AUA v1.0 is the production control plane. This document covers how it works end-to-end: the request lifecycle, plugin and hook system, all four deployment profiles, state store backends (SQLite → Postgres), security wiring, observability pipeline, failure modes, and scaling discipline.
On this page
The framework described in this document is fully implemented in AUA v1.0.0:
pip install adaptive-utility-agent && aua init --preset coding --tier macbook && aua serve
Modern LLM systems are fundamentally stateless at runtime. A wrong answer produced today is often produced again tomorrow, and the system typically has no durable mechanism for learning from that failure until the next model release. That is the operational gap this architecture is designed to close.
The Adaptive Utility Agent can be productionized as a control plane around LLM inference. Instead of treating the model as the entire system, the model becomes one component inside a larger closed-loop architecture that evaluates outputs, corrects failures, stores useful lessons, and biases future behavior accordingly.
The design goal is not to replace the model. The design goal is to surround the model with enough structure that repeated failures become detectable, correctable, and less likely to recur.
A standard LLM application pipeline is usually little more than prompt construction followed by inference and response return. That simplicity is attractive, but it also means there is no persistent operational memory and no meaningful notion of control.
Prompt → LLM → Output
The production version of the Adaptive Utility Agent inserts multiple stages around that core inference call:
Prompt → LLM → Evaluate → Correct → Learn → Output
Scores generated outputs against correctness, consistency, policy, and domain-specific constraints.
Performs targeted retries, rewriting, constraint injection, or heavier secondary reasoning passes.
Stores failure cases, successful corrections, and reusable patterns that can influence future requests.
Balances correctness gains against latency, cost, and confidence to decide whether the loop should continue.
┌────────────────────┐
│ Client Request │
└─────────┬──────────┘
│
┌────────▼────────┐
│ Orchestrator │
│ (API Layer) │
└────────┬────────┘
│
┌────────▼────────┐
│ LLM Inference │
│ (Base Model) │
└────────┬────────┘
│
┌────────────▼────────────┐
│ Evaluation Engine │
│ - Consistency checks │
│ - Constraint validation │
│ - Failure detection │
└────────────┬────────────┘
│
┌────────────▼────────────┐
│ Correction Engine │
│ - Regeneration │
│ - Constraint injection │
│ - Output rewriting │
└────────────┬────────────┘
│
┌────────────▼────────────┐
│ Memory / Learning Store│
│ - Failure logs │
│ - Correction patterns │
│ - Context embeddings │
└────────────┬────────────┘
│
┌────────▼────────┐
│ Final Output │
└─────────────────┘
The key architectural move is separating inference from control.

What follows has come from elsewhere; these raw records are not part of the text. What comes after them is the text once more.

theorem State.ownDecision_keeps {mk : Nat} {z s : State} (hk : Keeps mk z s) (id decision rank why : Nat) (hm : Sub 0x11EE5F7 mk := by exact Sub.of rfl) :
    Keeps mk z (State.ownDecision s id decision rank why) := by
  refine hk.within hm ?_
  replace hk : Keeps 0x11EE5F7 s s := .refl _
  unfold State.ownDecision
  repeat' first
    | (extract_lets -descend +onlyGivenNames x0; refine Keeps.cut (m := 0x11EE5F7) (z := s) (v := x0) ?_ (fun h0 => ?_); rotate_left; clear_value x0; rotate_left; dsimp -zeta only [x0]; clear x0)
    | (extract_lets -descend +onlyGivenNames x0; clear_value x0)
    | with_reducible intro _
    | lift_lets
    | with_reducible assumption
    | (with_reducible first | apply State.modDie_keeps | apply State.viewChanged_keeps)
    | (with_reducible refine Keeps.mk0 ?_ ?g; (first | with_reducible assumption | (refine Keeps.snd ?_ (by assumption)) | (refine Keeps.some ?_ (by assumption)) | (with_reducible first | apply State.modDie_keeps | apply State.viewChanged_keeps)); with_reducible case g => exact fun h => Keeps.mk' h)
    | (with_reducible apply Keeps.ite)
    | split
    | exact Sub.of rfl
    | dsimp only

theorem State.decisionRec_keeps {mk : Nat} {z s : State} (hk : Keeps mk z s) (e : DefEnt) (decision rank why : Nat) (hm : Sub 0x11EE5F7 mk := by exact Sub.of rfl) :
    Keeps mk z (State.decisionRec s e decision rank why) := by
  refine hk.within hm ?_
  replace hk : Keeps 0x11EE5F7 s s := .refl _
  unfold State.decisionRec
  repeat' first
    | (extract_lets -descend +onlyGivenNames x0; refine Keeps.cut (m := 0x11EE5F7) (z := s) (v := x0) ?_ (fun h0 => ?_); rotate_left; clear_value x0; rotate_left; dsimp -zeta only [x0]; clear x0)
    | (extract_lets -descend +onlyGivenNames x0; clear_value x0)
    | lift_lets
    | with_reducible assumption
    | (with_reducible first | apply State.emitUp_keeps | apply State.originate_keeps | apply State.ownDecision_keeps)
    | split
    | (refine Keeps.snd ?_ (by assumption))
    | exact Sub.of rfl
    | dsimp only

theorem State.setDeferred_keeps {mk : Nat} {z s : State} (hk : Keeps mk z s) (l : List DefEnt) (hm : Sub 0x2000 mk := by exact Sub.of rfl) :
    Keeps mk z (State.setDeferred s l) := by
  refine hk.within hm ?_
  replace hk : Keeps 0x2000 s s := .refl _
  unfold State.setDeferred
  repeat' first
    | with_reducible assumption
    | (with_reducible refine Keeps.mk0 ?_ ?g; (first | with_reducible assumption | (refine Keeps.snd ?_ (by assumption)) | (refine Keeps.some ?_ (by assumption))); with_reducible case g => exact fun h => Keeps.mk' h)
    | exact Sub.of rfl
    | dsimp only

theorem State.keeperReq_keeps {mk : Nat} {z s : State} (hk : Keeps mk z s) (e : DefEnt) (withdraw : Bool) (hm : Sub 0x11EE5F7 mk := by exact Sub.of rfl) :
    Keeps mk z (State.keeperReq s e withdraw) := by
  refine hk.within hm ?_
  replace hk : Keeps 0x11EE5F7 s s := .refl _
  unfold State.keeperReq
  repeat' first
    | (extract_lets -descend +onlyGivenNames x0; refine Keeps.cut (m := 0x11EE5F7) (z := s) (v := x0) ?_ (fun h0 => ?_); rotate_left; clear_value x0; rotate_left; dsimp -zeta only [x0]; clear x0)
    | (extract_lets -descend +onlyGivenNames x0; clear_value x0)
    | with_reducible intro _
    | lift_lets
    | with_reducible assumption
    | (with_reducible first | apply State.bumpSat_keeps | apply State.irq_keeps | apply State.decisionRec_keeps | apply State.setDeferred_keeps)
    | (with_reducible refine Keeps.mk0 ?_ ?g; (first | with_reducible assumption | (refine Keeps.snd ?_ (by assumption)) | (refine Keeps.some ?_ (by assumption)) | (with_reducible first | apply State.bumpSat_keeps | apply State.irq_keeps | apply State.decisionRec_keeps | apply State.setDeferred_keeps)); with_reducible case g => exact fun h => Keeps.mk' h)
    | (with_reducible apply Keeps.ite)
    | split
    | (refine Keeps.some ?_ (by assumption))
    | exact Sub.of rfl
    | dsimp only

theorem State.decide1_keeps {mk : Nat} {z s : State} (hk : Keeps mk z s) (rank : Nat) (e : DefEnt) (hm : Sub 0x11EE5F7 mk := by exact Sub.of rfl) :
    Keeps mk z (State.decide1 s rank e).2 := by
  refine hk.within hm ?_
  replace hk : Keeps 0x11EE5F7 s s := .refl _
  unfold State.decide1
  repeat' first
    | (extract_lets -descend +onlyGivenNames x0; refine Keeps.cut (m := 0x11EE5F7) (z := s) (v := x0) ?_ (fun h0 => ?_); rotate_left; clear_value x0; rotate_left; dsimp -zeta only [x0]; clear x0)
    | (extract_lets -descend +onlyGivenNames x0; dsimp -zeta only [x0]; clear x0)
    | with_reducible intro _
    | lift_lets
    | with_reducible assumption
    | (with_reducible first | apply KeepsR.present | apply KeepsR.next | exact KeepsR.fault | exact KeepsO.none | apply KeepsO.some | apply State.bumpSat_keeps | apply State.irq_keeps | apply State.decisionRec_keeps | apply State.setDeferred_keeps)
    | (with_reducible refine State.modRegion_keeps ?_ _ _ (fun _ w => w))
    | (with_reducible refine State.modFw_keeps ?_ _ ⟨rfl, rfl⟩)
    | (with_reducible refine State.modAuth_keeps ?_ _ ⟨rfl, rfl⟩)
    | (with_reducible refine Keeps.mk0 ?_ ?g; (first | with_reducible assumption | (refine Keeps.snd ?_ (by assumption)) | (refine Keeps.some ?_ (by assumption)) | (with_reducible first | apply State.bumpSat_keeps | apply State.irq_keeps | apply State.decisionRec_keeps | apply State.setDeferred_keeps)); with_reducible case g => exact fun h => Keeps.mk' h)
    | (with_reducible apply Keeps.ite)
    | (with_reducible apply Keeps.foldl)
    | (with_reducible apply Keeps.foldlSnd)
    | (with_reducible apply Keeps.foldlFst)
    | split
    | (refine Keeps.some ?_ (by assumption))
    | (refine Keeps.snd ?_ (by assumption))
    | exact Sub.of rfl
    | dsimp only

theorem State.stepBoundary_keeps {mk : Nat} {z s : State} (hk : Keeps mk z s) (hm : Sub 0x11EE5F7 mk := by exact Sub.of rfl) :
    Keeps mk z (State.stepBoundary s) := by
  refine hk.within hm ?_
  replace hk : Keeps 0x11EE5F7 s s := .refl _
  unfold State.stepBoundary
  repeat' first
    | (extract_lets -descend +onlyGivenNames x0; refine Keeps.cut (m := 0x11EE5F7) (z := s) (v := x0) ?_ (fun h0 => ?_); rotate_left; clear_value x0; rotate_left; dsimp -zeta only [x0]; clear x0)
    | (extract_lets -descend +onlyGivenNames x0; clear_value x0)
    | with_reducible intro _
    | lift_lets
    | with_reducible assumption
    | (with_reducible first | apply State.bumpSat_keeps | apply State.budgetRefill_keeps | apply State.decide1_keeps)
    | (with_reducible refine Keeps.mk0 ?_ ?g; (first | with_reducible assumption | (refine Keeps.snd ?_ (by assumption)) | (refine Keeps.some ?_ (by assumption)) | (with_reducible first | apply State.bumpSat_keeps | apply State.budgetRefill_keeps | apply State.decide1_keeps)); with_reducible case g => exact fun h => Keeps.mk' h)
    | (with_reducible apply Keeps.ite)
    | (with_reducible apply Keeps.foldl)
    | (with_reducible apply Keeps.foldlSnd)
    | split
    | (refine Keeps.snd ?_ (by assumption))
    | exact Sub.of rfl
    | dsimp only

theorem execStepBoundary_keeps {mk : Nat} {z s : State} (hk : Keeps mk z s) (a : Acc) (data : Word) (hm : Sub 0x11EE5F7 mk := by exact Sub.of rfl) :
    KeepsR mk z (execStepBoundary a data s) := by
  refine KeepsR.within hk hm ?_
  replace hk : Keeps 0x11EE5F7 s s := .refl _
  unfold execStepBoundary
  repeat' first
    | with_reducible intro _
    | with_reducible assumption
    | (with_reducible first | apply KeepsR.present | apply KeepsR.next | exact KeepsR.fault | apply State.guardedWrite_keeps | apply State.stepBoundary_keeps)
    | (with_reducible apply Keeps.ite)
    | split
    | exact Sub.of rfl
    | dsimp only

theorem State.advAck_keeps {mk : Nat} {z s : State} (hk : Keeps mk z s) (id : Nat) (hm : Sub 0x2000 mk := by exact Sub.of rfl) :
    Keeps mk z (State.advAck s id) := by
  refine hk.within hm ?_
  replace hk : Keeps 0x2000 s s := .refl _
  unfold State.advAck
  repeat' first
    | with_reducible intro _
    | with_reducible assumption
    | (with_reducible refine Keeps.mk0 ?_ ?g; (first | with_reducible assumption | (refine Keeps.snd ?_ (by assumption)) | (refine Keeps.some ?_ (by assumption))); with_reducible case g => exact fun h => Keeps.mk' h)
    | (with_reducible apply Keeps.ite)
    | split
    | exact Sub.of rfl
    | dsimp only

theorem execOutAdvAck_keeps {mk : Nat} {z s : State} (hk : Keeps mk z s) (a : Acc) (data : Word) (hm : Sub 0x824F7 mk := by exact Sub.of rfl) :
    KeepsR mk z (execOutAdvAck a data s) := by
  refine KeepsR.within hk hm ?_
  replace hk : Keeps 0x824F7 s s := .refl _
  unfold execOutAdvAck
  repeat' first
    | with_reducible intro _
    | with_reducible assumption
    | (with_reducible first | apply KeepsR.present | apply KeepsR.next | exact KeepsR.fault | apply State.guardedWrite_keeps | apply State.advAck_keeps)
    | exact Sub.of rfl
    | dsimp only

The model generates candidates; the surrounding system decides what should be trusted, corrected, persisted, or returned.
The orchestrator owns the full request lifecycle. It is responsible for request admission, trace propagation, latency budget enforcement, retry boundaries, and routing decisions between lightweight and heavyweight correction paths.
The base model remains stateless and unchanged. This is an explicit design constraint. The point of the architecture is to improve behavior without requiring fine-tuning every time the system discovers a recurring class of mistakes.
Practical implication: the same control plane can sit in front of different models and be upgraded independently of the underlying model provider.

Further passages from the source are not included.